Standard text areas force reviewers to scroll vertically to compare long conversational trees. You need to wrap your text objects in a flex layout container that constrains the height and enables independent scrolling for each output. This exact structural approach prevents annotator fatigue when evaluating long-form outputs from large language models.

How does the system map human preference rankings back to the original model outputs?

Ranking interfaces do not save the raw text bodies of the agent responses. You must assign stable alphanumeric identifiers to every candidate item in your source JSON payload. When reviewers drag and drop items into a preference order, the exported data records an array of these identifiers to merge back into your evaluation harness.

How do you preload automated baseline metrics into the review interface?

You can inject existing model scores or automated evaluations by populating the predictions array in your task payload.
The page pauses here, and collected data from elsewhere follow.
-- ==== Sys2Proof/Certificates/Slice0/Obligations.lean ====
section
/-! DEFINITION. The statements for the provers. A docstring names the rule of spec/ a statement formalises; where
the rule rests on a decision or general knowledge of the spec's own, the docstring names that and the log entry. -/

open Sys2Proof Sys2Proof.Machine

/-! ### Encoding -/

/-- Words written out from the encodings and examples of the families' rules decode to their instructions. The
numbers are general knowledge of the spec's (GK7; log 16). -/
def Obligations.DecodesWordsOfEveryFamily : Prop :=
  decodeWord 0x00030283#32 = .ok (.lb 5 6 0) ∧
  decodeWord 0x00732423#32 = .ok (.sw 6 7 8) ∧
  decodeWord 0x0FF0000F#32 = .ok (.fence 0 0xF 0xF 0 0) ∧
  decodeWord 0xFFF30293#32 = .ok (.addi 5 6 0xFFF#12) ∧
  decodeWord 0x40435293#32 = .ok (.srai 5 6 4) ∧
  decodeWord 0x12345297#32 = .ok (.auipc 5 0x12345) ∧
  decodeWord 0x407302B3#32 = .ok (.sub 5 6 7) ∧
  decodeWord 0xFE731EE3#32 = .ok (.bne 6 7 0x1FFC#13) ∧
  decodeWord 0x004300E7#32 = .ok (.jalr 1 6 4) ∧
  decodeWord 0xFF9FF06F#32 = .ok (.jal 0 0x1FFFF8#21) ∧
  decodeWord 0x3408D2F3#32 = .ok (.csrrwi 5 0x340 17) ∧
  decodeWord 0x30200073#32 = .ok .mret ∧
  decodeWord 0x12000073#32 = .ok (.sfenceVma 0 0) ∧
  decodeWord 0x00000000#32 = .error .opcode ∧
  decodeWord 0x027302B3#32 = .error .funct7

/-- Decode and encode agree, for every well-formed instruction and every operand. -/
def Obligations.DecodeOfEncode : Prop :=
  ∀ i : Instr, i.WellFormed → decodeWord (encode i) = .ok i

/-- Each accepted word has one meaning and the encoder gives the word back: no bit of it is lost. -/
def Obligations.EncodeOfDecode : Prop :=
  ∀ (w : Word) (i : Instr), decodeWord w = .ok i → i.WellFormed ∧ encode i = w

/-- The decoder accepts exactly the words of the opcode table's rows, each as its row's instruction
(30_encoding.md R148, R149; decision D18 of the spec, log 17). -/
def Obligations.DecodesExactlyTheTable : Prop :=
  (∀ (w : Word) (i : Instr), decodeWord w = .ok i →
    ∃ row ∈ opcodeTable, row.mnemonic = i.mnemonic ∧ w &&& row.mask = row.pattern) ∧
  (∀ (w : Word) (row : OpcodeRow), row ∈ opcodeTable → w &&& row.mask = row.pattern →
    ∃ i : Instr, decodeWord w = .ok i ∧ i.mnemonic = row.mnemonic)

/-- Every bit of every immediate comes from the place of the word R143 gives it; the layouts are general knowledge
of the spec's (GK8; log 16). -/
def Obligations.ImmediateBits : Prop :=
  ∀ (w : Word) (k : Nat), k < 32 →
    (immI (immIField w)).getLsbD k = w.getLsbD (if k < 11 then k + 20 else 31) ∧
    (immS (immSField w)).getLsbD k = w.getLsbD (if k < 5 then k + 7 else if k < 11 then k + 20 else 31) ∧
    (immB (immBField w)).getLsbD k =
      (if k = 0 then false
       else w.getLsbD (if k < 5 then k + 7 else if k < 11 then k + 20 else if k = 11 then 7 else 31)) ∧
    (immU (immUField w)).getLsbD k = (if k < 12 then false else w.getLsbD k) ∧
    (immJ (immJField w)).getLsbD k =
      (if k = 0 then false
       else w.getLsbD (if k < 11 then k + 20 else if k = 11 then 20 else if k < 20 then k else 31))

/-! ### The step -/

/-- A step that fetches runs the decoded instruction, on the state with the interrupt latch done, `pc_inst` at the
instruction and the pc 4 past it (60_exceptions.md R400; `pc_inst` is a register of the model, log 7). -/
def Obligations.StepRunsDecodedInstruction : Prop :=
  ∀ (s : State) (i : Instr), FetchesNext s → decodeWord (s.read32 s.pc) = .ok i →
    step s = exec i { s.pollIrq with pcInst := s.pc, pc := s.pc + 4#32 }

/-- A fetched word that is no instruction takes the IllegalInstruction trap, with the word's address saved, and does
nothing else (30_encoding.md R149; the spec's decision D18, log 17; cause number 2 is its general knowledge, log 16). -/
def Obligations.RejectedWordTraps : Prop :=
  ∀ (s : State) (e : Reject), FetchesNext s → s.mode ≠ .debug → decodeWord (s.read32 s.pc) = .error e →
    ∃ t, step s = .next t ∧
      TrapTaken { s.pollIrq with pcInst := s.pc, pc := s.pc + 4#32 } t false 2 s.pc

/-- A word placed where the next fetch reads it is the instruction the next step runs (log 21). -/
def Obligations.FetchWordIsRun : Prop :=
  ∀ (s : State) (w : Nat) (i : Instr), FetchesNext s → s.pc.toNat < s.memSize →
    decodeTableWord 32 w = some i →
    step (s.withFetchWord 32 w) = exec i (s.withFetchWord 32 w).pollIrq.advance

/-- A step of a running core uses up exactly one answer of `irq()` and leaves `MEM_SIZE` alone
(60_exceptions.md R406; the list of answers is the model's, log 5). -/
def Obligations.StepUsesOneIrqAnswer : Prop :=
  ∀ s t : State, s.status = .run → step s = .next t →
    t.irqInputs = s.irqInputs.tail ∧ t.memSize = s.memSize

/-- A halted core's step changes nothing (60_exceptions.md R429; the spec's decision D17, log 13). -/
def Obligations.HaltedCoreStaysPut : Prop :=
  ∀ s : State, s.status ≠ .run → step s = .next s

/-- No step is ever refused: every instruction of the table has its meaning. That URET too answers a next state,
halted as 45_system.md R372 says, is the model's choice (log 9, DEDUCED): decision D16 of the spec and 93 I3 call
URET a refusal, which the model gives as the end of the run (`RunEnd.refusal`). -/
def Obligations.StepIsNeverRefused : Prop :=
  ∀ (s : State) (r : Refusal), step s ≠ .refused r

/-! ### Interrupts -/

/-- The latch: a nonzero `irq()` sets SEIP, a zero one leaves it, no other bit of any CSR changes, and the one answer
is used up (60_exceptions.md R406; the spec's decision D8, log 17). That the answers are a list whose first is this
step's, 0 after its end, is the model's choice (log 5). -/
def Obligations.LatchSetsOnlySeip : Prop :=
  ∀ s : State,
    (∀ k : Nat, (s.pollIrq.csrRaw 0x344#12).getLsbD k =
      if k = 9 ∧ s.irqInputs.headD 0#32 ≠ 0#32 then true else (s.csrRaw 0x344#12).getLsbD k) ∧
    (∀ a : CsrAddr, a ≠ 0x344#12 → s.pollIrq.csrRaw a = s.csrRaw a) ∧
    s.pollIrq.irqInputs = s.irqInputs.tail ∧
    SameRegisters s s.pollIrq ∧ SameMemory s s.pollIrq ∧ SameModes s s.pollIrq ∧
    s.pollIrq.pc = s.pc ∧ s.pollIrq.pcInst = s.pcInst ∧ s.pollIrq.memSize = s.memSize

/-- The first eligible interrupt in the order MEI, MSI, MTI, SEI, SSI, STI is selected, none where none is eligible;
eligible is pending and enabled, by the interrupt's own bit (60_exceptions.md R407, R408; the spec's decision D5,
log 17). -/
def Obligations.SelectsFirstEligibleInterrupt : Prop :=
  ∀ s : State,
    let order : List Interrupt := [.machineExternal, .machineSoftware, .machineTimer, .supervisorExternal,
      .supervisorSoftware, .supervisorTimer]
    let eligible : Interrupt → Prop := fun i =>
      (s.csrRaw 0x344#12).getLsbD i.code = true ∧ (s.csrRaw 0x304#12).getLsbD i.code = true
    order.map Interrupt.code = [11, 3, 7, 9, 1, 5] ∧
    (∀ i : Interrupt, s.selected = some i ↔
      ∃ before after, order = before ++ i :: after ∧ eligible i ∧ ∀ j ∈ before, ¬ eligible j) ∧
    (s.selected = none ↔ ∀ i ∈ order, ¬ eligible i)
This allows reviewers to see automated baseline grades as pre-annotations when they load the workspace. Ensure your prediction schema matches the control tags exactly so the interface renders the suggested scores correctly.

What is the compliant way to acquire prompt payloads for internal configuration bake-offs?

You must generate evaluation prompts from your internal application logs rather than scraping public social media platforms. Scraping violates standard terms of service and introduces unauthorized personally identifiable information into your machine learning pipeline. Strip all user identifiers from your JSON data structures before you upload the evaluation batches to the labeling queue.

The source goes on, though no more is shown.